Don Coppersmith

Don Coppersmith (* 1950 ) is an American mathematician and cryptologist.

Copper Smith studied at the Massachusetts Institute of Technology with a bachelor 's degree in mathematics in 1972 and at Harvard University, where in 1975 he received his master's degree and received his doctorate in Shlomo Sternberg 1977 ( deformation of Lie groups and Lie algebras ). As a student he was from 1968 to 1971 for four consecutive times winner in the Putnam competition and thus Putnam Fellow. He conducted research at IBM since 1977 and was involved in the development of the Data Encryption Standard, in particular the cryptanalysis of S- boxes and their improvement against differential cryptanalysis. After this method was published in 1990 by Eli Biham and Adi Shamir, and it became clear that the S-boxes of the DES were optimized, however, revealed Coppersmith that the methods was known to the DES developers already in the first half of the 1970s.

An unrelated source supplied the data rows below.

-- ==== Sys2Proof/Certificates/Slice0/Obligations.lean ====
section
/-! DEFINITION. The statements for the provers, each from the rules that its docstring cites. -/

open Sys2Proof Sys2Proof.Machine Sys2Proof.Claims

/-! ### Words and instructions -/

/-- Words of the spec's own examples decode to the instructions they stand for, one or more of each family (R46, R68, R121,
R137, R155, R274-R284, R286). -/
def Obligations.DecodeWords : Prop :=
  decodeC 0x24A14567 = .ok (.imovk 5 1 0x4567) ∧ decodeC 0x410B6000 = .ok (.ld 8 11 .d 0)
    ∧ decodeC 0x44225FFC = .ok (.st 1 2 .w 0x1FFC) ∧ decodeC 0x6CC03FFE = .ok (.bcc 6 0 .ne 0x1FFE)
    ∧ decodeC 0x64000003 = .ok (.call 3) ∧ decodeC 0xC0008001 = .ok (.trap 0x8001) ∧ decodeC 0xC4000000 = .ok .tret
    ∧ decodeC 0x80A00800 = .ok (.vdisp 5 2) ∧ decodeC 0xCC090042 = .ok (.kwrite 9 0x042)
    ∧ decodeC 0x48642F40 = .ok (.amo 3 4 5 true .acqrel .dev .add) ∧ decodeC 0x8AB45002 = .ok (.hspawn 21 20 10)
    ∧ decodeV 0x0281010000000080 = .ok (.badd 8 1 (.imm 128)) ∧ decodeV 0x0E00000000000000 = .ok .vend
    ∧ decodeV 0x2023400000013081 = .ok (.vsetl 2 3 (some 4) 0x3081)
    ∧ decodeV 0x30210A0000020000 = .ok (.vadd 4 4 (.vec 5) .rne true { mask := none, aq := false, tail := .vtype })
    ∧ decodeV 0x40104A0040000000 = .ok (.vcmp .lt 2 1 (.vec 5) { mask := none, aq := false })
    ∧ decodeV 0x5A18800900000000 = .ok (.vcomp 3 2 { mask := some 1, aq := false, tail := .vtype })
    ∧ decodeV 0x7021000B14800000 = .ok (.vld 4 2 0 5 none { mask := some 3, aq := true, tail := .vtype })
    ∧ decodeV 0x6818440000020000 = .ok (.mlog .xor 3 1 2) ∧ decodeV 0x8500101140000000 = .ok (.mop 0 0 8 (some (1, 2)))
    ∧ decodeV 0x9023470300000001 = .ok (.cpy 2 3 4 3 0 .dev (some 3)) ∧ decodeV 0xAA61240000000002 = .ok (.sdiv 6 1 2 4 2)
    ∧ decodeV 0x7A00000000000000 = .ok .fvvV

/-- Decoding the word that the encoder gives a well-formed instruction gives the instruction back, in the C-stream
(R274-R277) and in the V-stream (R279-R284, R121, R137, R155): every operand, at every value that its encoding admits. -/
def Obligations.DecodeOfEncode : Prop :=
  (∀ (i : Instr) (w : W32), i.wf = true → encodeC i = some w → decodeC w = .ok i)
    ∧ ∀ (i : Instr) (w : Word), i.wf = true → encodeV i = some w → decodeV w = .ok i

/-- A word has one reading: the decoder gives a well-formed instruction, whose encoding is that very word, and which has no
word of the other stream. No bit of a word that decodes is ignored (R277, R282-R284). -/
def Obligations.EncodeOfDecode : Prop :=
  (∀ (w : W32) (i : Instr), decodeC w = .ok i → i.wf = true ∧ encodeC i = some w ∧ encodeV i = none)
    ∧ ∀ (w : Word) (i : Instr), decodeV w = .ok i → i.wf = true ∧ encodeV i = some w ∧ encodeC i = none

/-! ### Steps -/

/-- A turn of a control thread runs the instruction that the word at its pc decodes to (R18, R278). The hart is not held by
an event, a sleep or a breakpoint (`beforeFetch`, R202) and waits in nothing; the pc is aligned and translates for a fetch
(R189), and the four bytes there, the lowest first, are the word; one on another node must have come, until when the thread
waits for it (R217; log 104). A wait of the instruction keeps the suppression of kbrk (R223). An instruction
that reads an x register with poison does not execute (R207): a machine check is pending, and the pc and every x register
stay as they are; that its record has SRC 0 and PA 0 is the model's choice (log 120). A thread that waits goes on with the
instruction that it has issued, whatever stands at its pc by now (R37, R59). -/
def Obligations.StepRunsC : Prop :=
  (∀ (s s0 s1 : State) (h : Nat) (x : Xlat) (w : W32) (i : Instr),
    s.isDead = false → s.nextMove = some (.ctl h, s0) → (s0.turn h).beforeFetch = none → (s0.turn h).heldC = none →
    (s0.turn h).pc.toNat % 4 = 0 →
    (s0.turn h).translate ((s0.turn h).scalarView h) .fetch (s0.turn h).pc PaKind.isMem = .ok (x, s1) →
    ((s1.paKind x.pa).isRemote = true → (s0.turn h).hart.answered = false →
      ∃ t, step s = .next t ∧ t.pc = s1.pc ∧ SameX s1 t ∧ t.hart.wait = some .fetch ∧ t.asking h .fetch x.pa = true)
    ∧ (((s1.paKind x.pa).isRemote = false ∨ (s0.turn h).hart.answered = true) →
      s1.scalarPoison (coreOf h) (s1.cell x.pa) 4 = false →
      w = ofBytes 32 (s1.scalarBytes (coreOf h) (s1.cell x.pa) 4) →
      decodeC w = .ok i →
      ((∀ r ∈ xReads s1.hart.pendBit i, ¬ XPoisoned s1 r) →
        (∀ t, exec i (s1.issue i) = .next t → step s = .next (t.keepSuppression s1.hart.csup))
          ∧ (∀ f, exec i (s1.issue i) = .fault f → step s = .fault f))
        ∧ ∀ r ∈ xReads s1.hart.pendBit i, XPoisoned s1 r →
          ∃ t, step s = .next t ∧ t.pc = s1.pc ∧ SameX s1 t ∧ t.hart.mcPend = some (s1.hart.next.setWidth 64)
            ∧ fld t.hart.kmcheck 59 4 = 0 ∧ fld t.hart.kmcheck 0 56 = 0))
  ∧ ∀ (s s0 t : State) (h : Nat) (w : Wait) (i : Instr),
    s.isDead = false → s.nextMove = some (.ctl h, s0) → (s0.turn h).beforeFetch = none →
    (s0.turn h).hart.wait = some w → w ≠ .fetch → (s0.turn h).hart.issued = some i →
    (∀ r ∈ xReads (s0.turn h).hart.pendBit i, ¬ XPoisoned (s0.turn h) r) →
    exec i (s0.turn h).endSuppression = .next t → step s = .next (t.keepSuppression (s0.turn h).hart.csup)

/-- A turn of a vector context runs the instruction that the word at its block pc decodes to (R52, R55, R285); a word on
another node must have come, until when the context waits for it (R217; log 104). A word that reads a block register with
poison consumes it (R207) where it would perform, in the strip as the word would have sealed it (R81), and ICNT counts it
(R211); one that waits with nothing performed, or whose fault finds nothing performed, consumes nothing (R210): a vsetl that
waits for clusters has used its request, an access in segments that waits at a later one has performed the earlier ones, and a
stream instruction at a term boundary its records. That its machine check has SRC 1 and PA 0 is the model's choice (log 120). A
context that waits goes on with the word that it has issued. -/
def Obligations.StepRunsV : Prop :=
  (∀ (s s0 s1 : State) (h : Nat) (x : Xlat) (w : Word) (i : Instr),
    s.isDead = false → s.nextMove = some (.vec h, s0) → (s0.turn h).beforeWord = none → (s0.turn h).heldV = none →
    (s0.turn h).translate ((s0.turn h).vecView h) .fetch ((s0.turn h).bpc h) PaKind.isMem = .ok (x, s1) →
    ((s1.paKind x.pa).isRemote = true → (s0.turn h).ctx.answered = false →
      ∃ t, step s = .next t ∧ t.ctx.blk = s1.ctx.blk ∧ t.ctx.waiting = some .fetch ∧ t.asking h .vfetch x.pa = true)
    ∧ (((s1.paKind x.pa).isRemote = false ∨ (s0.turn h).ctx.answered = true) →
      s1.vecPoison h (s1.cell x.pa) 8 = false →
      w = ofBytes 64 (s1.vecBytes h (s1.cell x.pa) 8) →
      decodeV w = .ok i →
      let u := s1.issueV (some i)
      ((∀ r ∈ bReads i, ¬ BPoisoned s1 r) → step s = exec i u)
        ∧ ∀ r ∈ bReads i, BPoisoned s1 r → ∀ t, exec i u = .next t →
          let begun : Prop := t.ctx.waiting = some .clusters ∨ t.ctx.step ≠ u.ctx.step
            ∨ (t.coreAt (coreOf h)).descs ≠ (u.coreAt (coreOf h)).descs
          let shut (y : State) : Prop := ∃ st, y.ctx.strip = some st ∧ st.isSealed = true
          let consumes (k : State) : Prop := step s = .next ((if counts i = true then k.countIssue h else k).consume h 1 0)
          ((u.faultsBare t = true ∨ (t.ctx.waiting ≠ none ∧ ¬ begun)) → step s = .next t)
            ∧ (u.faultsBare t = false → t.ctx.waiting = none ∨ begun →
              (shut t → ¬ shut u → consumes (u.seal h)) ∧ (¬ shut t ∨ shut u → consumes u))))
  ∧ ∀ (s s0 : State) (h : Nat) (w : VWait) (i : Instr),
    s.isDead = false → s.nextMove = some (.vec h, s0) → (s0.turn h).beforeWord = none →
    (s0.turn h).ctx.waiting = some w → w ≠ .fetch → (s0.turn h).ctx.issued = some i →
    (∀ r ∈ bReads i, ¬ BPoisoned (s0.turn h) r) → step s = exec i (s0.turn h)

/-- An event of the part in the agenda happens at its turn (log 1). An instruction that a word encodes does not happen as an
event, and its turn then changes nothing more: that is the model's choice (log 19). An act of a hart that does not exist, of
a becalmed core or of a retired control core does not happen either (R213, R224). A word at the pc that no instruction has
raises illegal instruction with the word as ktval (R198, R278): the step answers the trap. -/
def Obligations.StepRunsEventsAndTraps : Prop :=
  (∀ (s s0 : State) (h : Nat) (i : Instr), s.isDead = false → s.nextMove = some (.event h i, s0) →
    step s = if (encodeC i).isSome || (encodeV i).isSome || (s0.turn h).eventHeld i then .next (s0.turn h)
      else exec i (s0.turn h))
  ∧ (∀ (s s0 s1 : State) (h : Nat) (x : Xlat) (w : W32) (e : DecodeError),
    s.isDead = false → s.nextMove = some (.ctl h, s0) → (s0.turn h).beforeFetch = none → (s0.turn h).heldC = none →
    (s0.turn h).pc.toNat % 4 = 0 →
    (s0.turn h).translate ((s0.turn h).scalarView h) .fetch (s0.turn h).pc PaKind.isMem = .ok (x, s1) →
    ((s1.paKind x.pa).isRemote = false ∨ (s0.turn h).hart.answered = true) →
    s1.scalarPoison (coreOf h) (s1.cell x.pa) 4 = false →
    w = ofBytes 32 (s1.scalarBytes (coreOf h) (s1.cell x.pa) 4) →
    decodeC w = .error e →
    Traps s1 0x01 s1.pc (w.setWidth 64) (step s))

/-! ### Invariants and reset -/

/-- Every step that answers a next state keeps memory in its one canonical form, whatever moved: a thread, a vector context,
an event of the part or an upset. -/
def Obligations.StepKeepsMemory : Prop := ∀ s t : State, s.Inv → step s = .next t → t.Inv

/-- The state after reset has the canonical form. -/
def Obligations.ResetMemory : Prop := State.reset.Inv

/-- What bring-up leaves (R4, R226, R228): one hart, hart 0, in sup mode under katp bare; the registers of hart 0, of its
core and of the part at the reset values that the field maps give. The x registers, which no rule states, are 0 in the
model (log 6); so are pc and the fw handler's ktvec (log 3). -/
def Obligations.ResetValues : Prop :=
  let s := State.reset
  (∀ h, (s.hartAt h).live = decide (h = 0))
    ∧ s.kread 0 1 0x000 = 0x100 ∧ s.hart.pm = 1
    ∧ (∀ n, n ∈ [0x001, 0x002, 0x003, 0x004, 0x005, 0x006, 0x007, 0x008, 0x009, 0x00A, 0x00B, 0x00C, 0x00D, 0x021, 0x022,
        0x024, 0x025, 0x030, 0x031, 0x032, 0x035, 0x041, 0x042, 0x050, 0x051, 0x055, 0x056, 0x060, 0x080, 0x083] →
        s.kread 0 1 n = 0)
    ∧ s.kread 0 1 0x011 = 0x00000000FFFFFFFF ∧ s.kread 0 1 0x020 = 0x0800080008000800
    ∧ s.kread 0 1 0x023 = 12 ∧ s.kread 0 1 0x040 = 12 ∧ s.kread 0 1 0x070 = 12 ∧ s.kread 0 1 0x071 = 12
    ∧ s.kread 0 1 0x052 = 1 ∧ s.kread 0 1 0x053 = 0x6000000000 ∧ s.kread 0 1 0x061 = 1
    ∧ s.kread 0 1 0x081 = 0x1000000000 ∧ s.kread 0 1 0x082 = 25
    ∧ (∀ r, s.xr r = 0)
    ∧ (∀ n c, (s.ctx.tagAt n = 0) ∧ s.ctx.elem 64 0 n c = 0xFFFFFFFF) ∧ (∀ m r p, s.ctx.mbit m r p = true)

/-! ### Traps -/

/-- Taking an exception is one act (R197, R198): the target mode's kepc, kcause and ktval, the saved mode and IE, IE = 0, the
new mode, the pc at the target's ktvec, the monitor disarmed; nothing else changes. tret returns from the current mode's copies
(R358): in sup mode to PPM with IE from PIE, in fw mode to FPPM with IE from FPIE, the pc at kepc; nothing else changes but the
kbrk suppression of R223. It raises privilege in app mode, from sup to fw, and to the reserved mode 3; so does trap with a code
from 0x8000 on in app mode. -/
def Obligations.TrapEntryAndReturn : Prop :=
  (∀ (s : State) (h cause : Nat) (epc tval : Word), cause < 256 →
    TrapOf (s.hartAt h) ((s.takeTrap h cause epc tval).hartAt h) cause epc tval
      ∧ (∀ j, j ≠ h → (s.takeTrap h cause epc tval).hartAt j = s.hartAt j) ∧ SameRest s (s.takeTrap h cause epc tval))
  ∧ ((∀ s : State, s.hart.pm = 1 → fld s.hart.kstatus 10 2 < 2 → ∃ t, exec .tret s = .next t ∧ OnlyHart s t
    ∧ t.pc = s.hart.sup.epc ∧ t.hart.pm = fld s.hart.kstatus 10 2 ∧ t.hart.ie = tst s.hart.kstatus 1
    ∧ tst t.hart.kstatus 1 = true ∧ fld t.hart.kstatus 10 2 = 0
    ∧ (∀ i, (2 ≤ i ∧ i ≤ 7 ∨ 12 ≤ i) → tst t.hart.kstatus i = tst s.hart.kstatus i)
    ∧ { t.hart with pc := s.hart.pc, kstatus := s.hart.kstatus, wait := s.hart.wait, answered := s.hart.answered,
                    csup := s.hart.csup, supPend := s.hart.supPend } = s.hart)
  ∧ (∀ s : State, s.hart.pm = 2 → fld s.hart.kstatus 12 2 < 3 → ∃ t, exec .tret s = .next t ∧ OnlyHart s t
    ∧ t.pc = s.hart.fw.epc ∧ t.hart.pm = fld s.hart.kstatus 12 2 ∧ t.hart.ie = tst s.hart.kstatus 4
    ∧ tst t.hart.kstatus 4 = true ∧ fld t.hart.kstatus 12 2 = 0
    ∧ (∀ i, (1 ≤ i ∧ i ≤ 3 ∨ 5 ≤ i ∧ i ≤ 7 ∨ 10 ≤ i ∧ i ≤ 11 ∨ 14 ≤ i) → tst t.hart.kstatus i = tst s.hart.kstatus i)
    ∧ { t.hart with pc := s.hart.pc, kstatus := s.hart.kstatus, wait := s.hart.wait, answered := s.hart.answered,
                    csup := s.hart.csup, supPend := s.hart.supPend } = s.hart)
  ∧ (∀ s : State, s.hart.pm = 0 ∨ (s.hart.pm = 1 ∧ 2 ≤ fld s.hart.kstatus 10 2) ∨ (s.hart.pm = 2 ∧ fld s.hart.kstatus 12 2 = 3) →
    Traps s 0x0C s.pc 0xC4000000 (exec .tret s))
  ∧ ∀ (s : State) (c : BitVec 16), s.hart.pm = 0 → 0x8000 ≤ c.toNat → Traps s 0x0C s.pc (cword (.trap c)) (exec (.trap c) s))

/-- A misaligned address raises misaligned with the address as ktval and does nothing else (R198, R303, R317, R318,
R334, R354, R356; R46 for a vdisp whose block address is not a multiple of 64). -/
def Obligations.MisalignedTraps : Prop :=
  ∀ (s : State) (d a b : XReg) (o : BitVec 13),
    (∀ wd, (s.xr a + o.signExtend 64).toNat % ldBytes wd ≠ 0 →
      Traps s 0x03 s.pc (s.xr a + o.signExtend 64) (exec (.ld d a wd o) s))
    ∧ (∀ wd, (s.xr a + o.signExtend 64).toNat % stBytes wd ≠ 0 →
      Traps s 0x03 s.pc (s.xr a + o.signExtend 64) (exec (.st d a wd o) s))
    ∧ (∀ dbl, (s.xr a).toNat % (if dbl then 8 else 4) ≠ 0 → ∀ sc,
      Traps s 0x03 s.pc (s.xr a) (exec (.ldacq d a dbl sc) s) ∧ Traps s 0x03 s.pc (s.xr a) (exec (.strel a b dbl sc) s))
    ∧ ((s.xr a).toNat % 8 ≠ 0 → Traps s 0x03 s.pc (s.xr a) (exec (.mwatch d a) s))
    ∧ ((s.xr a).toNat % 4 ≠ 0 →
      Traps s 0x03 s.pc (s.xr a) (exec (.jr a) s) ∧ Traps s 0x03 s.pc (s.xr a) (exec (.callr a) s))
    ∧ (s.noContext = false → (s.xr a).toNat % 64 ≠ 0 → ∀ n, Traps s 0x03 s.pc (s.xr a) (exec (.vdisp a n) s))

Later he was at the Center for Communication Research (CCR ) of the Institute for Defense Analyses in Princeton. He was involved in the development of the MARS block cipher at IBM, the candidate for the Advanced Encryption Standard was, and where the current ciphers SEAL and Scream. He also dealt with the cryptanalysis of RSA, developed a very fast algorithm for the discrete logarithm ( with applications in cryptography ), and increase the number field sieve in the factorization (also with cryptographic background). He also dealt with the cryptographic protocols Mental Poker by Ron Rivest, Adi Shamir, Len Adleman.

With Shmuel Winograd, he developed a fast algorithm for matrix multiplication ( Coppersmith - Winograd algorithm).

From 1998 to 2002 he had an online column for recreational mathematics at IBM ( Ponder this).

He is a Fellow of the IEEE (1993) and the International Association for Cryptologic Research ( 2004). He received the IBM Outstanding Innovation Award. In 2002 he was awarded the RSA Security Award in Mathematics.